I am trying to apply for a Florida Resale License so that I can contact t-shirt wholesalers. I am not exactly sure if I am doing it correctly. 

I went to the link below and started filling out the information for a Florida Business Tax Application (DR-1)

https://taxapps3.state.fl.us/Iregistration/

I am getting stuck at number 9. It is asking me :





> Yes No This business location (non-residential only) is not owned by the applicant entity and is rented/leased from a third party.
> 
> The landlord or property manager is:
> Owner or Landlord Name:
> ...



For my "Principal Business Address" I put my home mailing address. I will be printing from my garage. Is this OK to list your home as your business address ? 

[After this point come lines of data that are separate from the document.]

-- ==== Sys2Proof/Laws/State.lean ====
section
/-! SUPPORT. What the updates of one field of State leave as it was: one lemma per field and update, true by unfolding. -/
namespace Sys2Proof.Machine

/-! ### setReg -/

@[simp] theorem setReg_aon (s : State) (o v : Nat) : (s.setReg o v).aon = s.aon := rfl
@[simp] theorem setReg_holdHost (s : State) (o v : Nat) : (s.setReg o v).holdHost = s.holdHost := rfl
@[simp] theorem setReg_holdFw (s : State) (o v : Nat) : (s.setReg o v).holdFw = s.holdFw := rfl
@[simp] theorem setReg_errs (s : State) (o v : Nat) : (s.setReg o v).errs = s.errs := rfl
@[simp] theorem setReg_errSeq (s : State) (o v : Nat) : (s.setReg o v).errSeq = s.errSeq := rfl
@[simp] theorem setReg_vlog (s : State) (o v : Nat) : (s.setReg o v).vlog = s.vlog := rfl
@[simp] theorem setReg_vSeq (s : State) (o v : Nat) : (s.setReg o v).vSeq = s.vSeq := rfl
@[simp] theorem setReg_cores (s : State) (o v : Nat) : (s.setReg o v).cores = s.cores := rfl
@[simp] theorem setReg_mem (s : State) (o v : Nat) : (s.setReg o v).mem = s.mem := rfl
@[simp] theorem setReg_gpoison (s : State) (o v : Nat) : (s.setReg o v).gpoison = s.gpoison := rfl
@[simp] theorem setReg_hpoison (s : State) (o v : Nat) : (s.setReg o v).hpoison = s.hpoison := rfl
@[simp] theorem setReg_hbmGen (s : State) (o v : Nat) : (s.setReg o v).hbmGen = s.hbmGen := rfl
@[simp] theorem setReg_hbmSt (s : State) (o v : Nat) : (s.setReg o v).hbmSt = s.hbmSt := rfl
@[simp] theorem setReg_l2 (s : State) (o v : Nat) : (s.setReg o v).l2 = s.l2 := rfl
@[simp] theorem setReg_msc (s : State) (o v : Nat) : (s.setReg o v).msc = s.msc := rfl
@[simp] theorem setReg_mntPos (s : State) (o v : Nat) : (s.setReg o v).mntPos = s.mntPos := rfl
@[simp] theorem setReg_dir (s : State) (o v : Nat) : (s.setReg o v).dir = s.dir := rfl
@[simp] theorem setReg_txns (s : State) (o v : Nat) : (s.setReg o v).txns = s.txns := rfl
@[simp] theorem setReg_conflict (s : State) (o v : Nat) : (s.setReg o v).conflict = s.conflict := rfl
@[simp] theorem setReg_preqs (s : State) (o v : Nat) : (s.setReg o v).preqs = s.preqs := rfl
@[simp] theorem setReg_wbuf (s : State) (o v : Nat) : (s.setReg o v).wbuf = s.wbuf := rfl
@[simp] theorem setReg_inHold (s : State) (o v : Nat) : (s.setReg o v).inHold = s.inHold := rfl
@[simp] theorem setReg_delayed (s : State) (o v : Nat) : (s.setReg o v).delayed = s.delayed := rfl
@[simp] theorem setReg_rbuf (s : State) (o v : Nat) : (s.setReg o v).rbuf = s.rbuf := rfl
@[simp] theorem setReg_nextTxn (s : State) (o v : Nat) : (s.setReg o v).nextTxn = s.nextTxn := rfl
@[simp] theorem setReg_lateInv (s : State) (o v : Nat) : (s.setReg o v).lateInv = s.lateInv := rfl
@[simp] theorem setReg_biConf (s : State) (o v : Nat) : (s.setReg o v).biConf = s.biConf := rfl
@[simp] theorem setReg_hcReqs (s : State) (o v : Nat) : (s.setReg o v).hcReqs = s.hcReqs := rfl
@[simp] theorem setReg_flip (s : State) (o v : Nat) : (s.setReg o v).flip = s.flip := rfl
@[simp] theorem setReg_purges (s : State) (o v : Nat) : (s.setReg o v).purges = s.purges := rfl
@[simp] theorem setReg_ctxs (s : State) (o v : Nat) : (s.setReg o v).ctxs = s.ctxs := rfl
@[simp] theorem setReg_tlbs (s : State) (o v : Nat) : (s.setReg o v).tlbs = s.tlbs := rfl
@[simp] theorem setReg_stlb (s : State) (o v : Nat) : (s.setReg o v).stlb = s.stlb := rfl
@[simp] theorem setReg_walks (s : State) (o v : Nat) : (s.setReg o v).walks = s.walks := rfl
@[simp] theorem setReg_nextWalk (s : State) (o v : Nat) : (s.setReg o v).nextWalk = s.nextWalk := rfl
@[simp] theorem setReg_frecs (s : State) (o v : Nat) : (s.setReg o v).frecs = s.frecs := rfl
@[simp] theorem setReg_fseq (s : State) (o v : Nat) : (s.setReg o v).fseq = s.fseq := rfl
@[simp] theorem setReg_xops (s : State) (o v : Nat) : (s.setReg o v).xops = s.xops := rfl
@[simp] theorem setReg_wins (s : State) (o v : Nat) : (s.setReg o v).wins = s.wins := rfl
@[simp] theorem setReg_winOld (s : State) (o v : Nat) : (s.setReg o v).winOld = s.winOld := rfl
@[simp] theorem setReg_winOut (s : State) (o v : Nat) : (s.setReg o v).winOut = s.winOut := rfl
@[simp] theorem setReg_ep (s : State) (o v : Nat) : (s.setReg o v).ep = s.ep := rfl
@[simp] theorem setReg_inWait (s : State) (o v : Nat) : (s.setReg o v).inWait = s.inWait := rfl
@[simp] theorem setReg_sqs (s : State) (o v : Nat) : (s.setReg o v).sqs = s.sqs := rfl
@[simp] theorem setReg_cqs (s : State) (o v : Nat) : (s.setReg o v).cqs = s.cqs := rfl
@[simp] theorem setReg_certs (s : State) (o v : Nat) : (s.setReg o v).certs = s.certs := rfl
@[simp] theorem setReg_turns (s : State) (o v : Nat) : (s.setReg o v).turns = s.turns := rfl
@[simp] theorem setReg_chanXf (s : State) (o v : Nat) : (s.setReg o v).chanXf = s.chanXf := rfl
@[simp] theorem setReg_imgs (s : State) (o v : Nat) : (s.setReg o v).imgs = s.imgs := rfl
@[simp] theorem setReg_streams (s : State) (o v : Nat) : (s.setReg o v).streams = s.streams := rfl
@[simp] theorem setReg_pages (s : State) (o v : Nat) : (s.setReg o v).pages = s.pages := rfl
@[simp] theorem setReg_moves (s : State) (o v : Nat) : (s.setReg o v).moves = s.moves := rfl
@[simp] theorem setReg_brings (s : State) (o v : Nat) : (s.setReg o v).brings = s.brings := rfl
@[simp] theorem setReg_advised (s : State) (o v : Nat) : (s.setReg o v).advised = s.advised := rfl
@[simp] theorem setReg_fetches (s : State) (o v : Nat) : (s.setReg o v).fetches = s.fetches := rfl
@[simp] theorem setReg_cnps (s : State) (o v : Nat) : (s.setReg o v).cnps = s.cnps := rfl
@[simp] theorem setReg_ports (s : State) (o v : Nat) : (s.setReg o v).ports = s.ports := rfl
@[simp] theorem setReg_inbox (s : State) (o v : Nat) : (s.setReg o v).inbox = s.inbox := rfl
@[simp] theorem setReg_left (s : State) (o v : Nat) : (s.setReg o v).left = s.left := rfl
@[simp] theorem setReg_leaves (s : State) (o v : Nat) : (s.setReg o v).leaves = s.leaves := rfl
@[simp] theorem setReg_joined (s : State) (o v : Nat) : (s.setReg o v).joined = s.joined := rfl
@[simp] theorem setReg_servo (s : State) (o v : Nat) : (s.setReg o v).servo = s.servo := rfl
@[simp] theorem setReg_flights (s : State) (o v : Nat) : (s.setReg o v).flights = s.flights := rfl
@[simp] theorem setReg_notes (s : State) (o v : Nat) : (s.setReg o v).notes = s.notes := rfl
@[simp] theorem setReg_slots (s : State) (o v : Nat) : (s.setReg o v).slots = s.slots := rfl
@[simp] theorem setReg_jobWork (s : State) (o v : Nat) : (s.setReg o v).jobWork = s.jobWork := rfl
@[simp] theorem setReg_eth (s : State) (o v : Nat) : (s.setReg o v).eth = s.eth := rfl
@[simp] theorem setReg_setting (s : State) (o v : Nat) : (s.setReg o v).setting = s.setting := rfl
@[simp] theorem setReg_effDig (s : State) (o v : Nat) : (s.setReg o v).effDig = s.effDig := rfl
@[simp] theorem setReg_loadDig (s : State) (o v : Nat) : (s.setReg o v).loadDig = s.loadDig := rfl
@[simp] theorem setReg_store (s : State) (o v : Nat) : (s.setReg o v).store = s.store := rfl
@[simp] theorem setReg_pulls (s : State) (o v : Nat) : (s.setReg o v).pulls = s.pulls := rfl
@[simp] theorem setReg_clasp (s : State) (o v : Nat) : (s.setReg o v).clasp = s.clasp := rfl
@[simp] theorem setReg_rot (s : State) (o v : Nat) : (s.setReg o v).rot = s.rot := rfl
@[simp] theorem setReg_pwr (s : State) (o v : Nat) : (s.setReg o v).pwr = s.pwr := rfl
@[simp] theorem setReg_freeCtr (s : State) (o v : Nat) : (s.setReg o v).freeCtr = s.freeCtr := rfl
@[simp] theorem setReg_pending (s : State) (o v : Nat) : (s.setReg o v).pending = s.pending := rfl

In order to answer number 9 it seems that I need to have a "non residential" address ?


----------



## Ripcord (Sep 2, 2006)

I would interpret this as a question to be answered by non residential businesses, in order to obtain information about the property owner. Since yours is a residential business you don't answer this question.


----------



## forwill (Jun 28, 2012)

thanks for your input. I can see it from that point of view now too. I will try to see if I can not answer that question.


----------



## craigstar3 (Sep 26, 2014)

forwill said:


> thanks for your input. I can see it from that point of view now too. I will try to see if I can not answer that question.


Hey forwill, was wondering how you are doing with this. I am also in FL and starting a small clothing line. I have done the LLC on Sunbiz.org. I then did the FEIn on IRS.gov. I am now waiting on my Tax ID and then I think my final step will be the Resale License. Have you done any of these things? I'm just wondering because I want to make sure I am not missing anything.


----------



## forwill (Jun 28, 2012)

Yes,

Once you have your LLC, you will need 2 numbers. 
1. Document Number
2. EIN Number

You can find these by searching for your business on sunbiz.org

Go to this webiste : https://taxapps3.state.fl.us/Iregistration/

Click on the top selection "Are you applying for tax registration for a new business entity – not previously registered in Florida? " 

Then fill out the rest and submit. It is free.


----------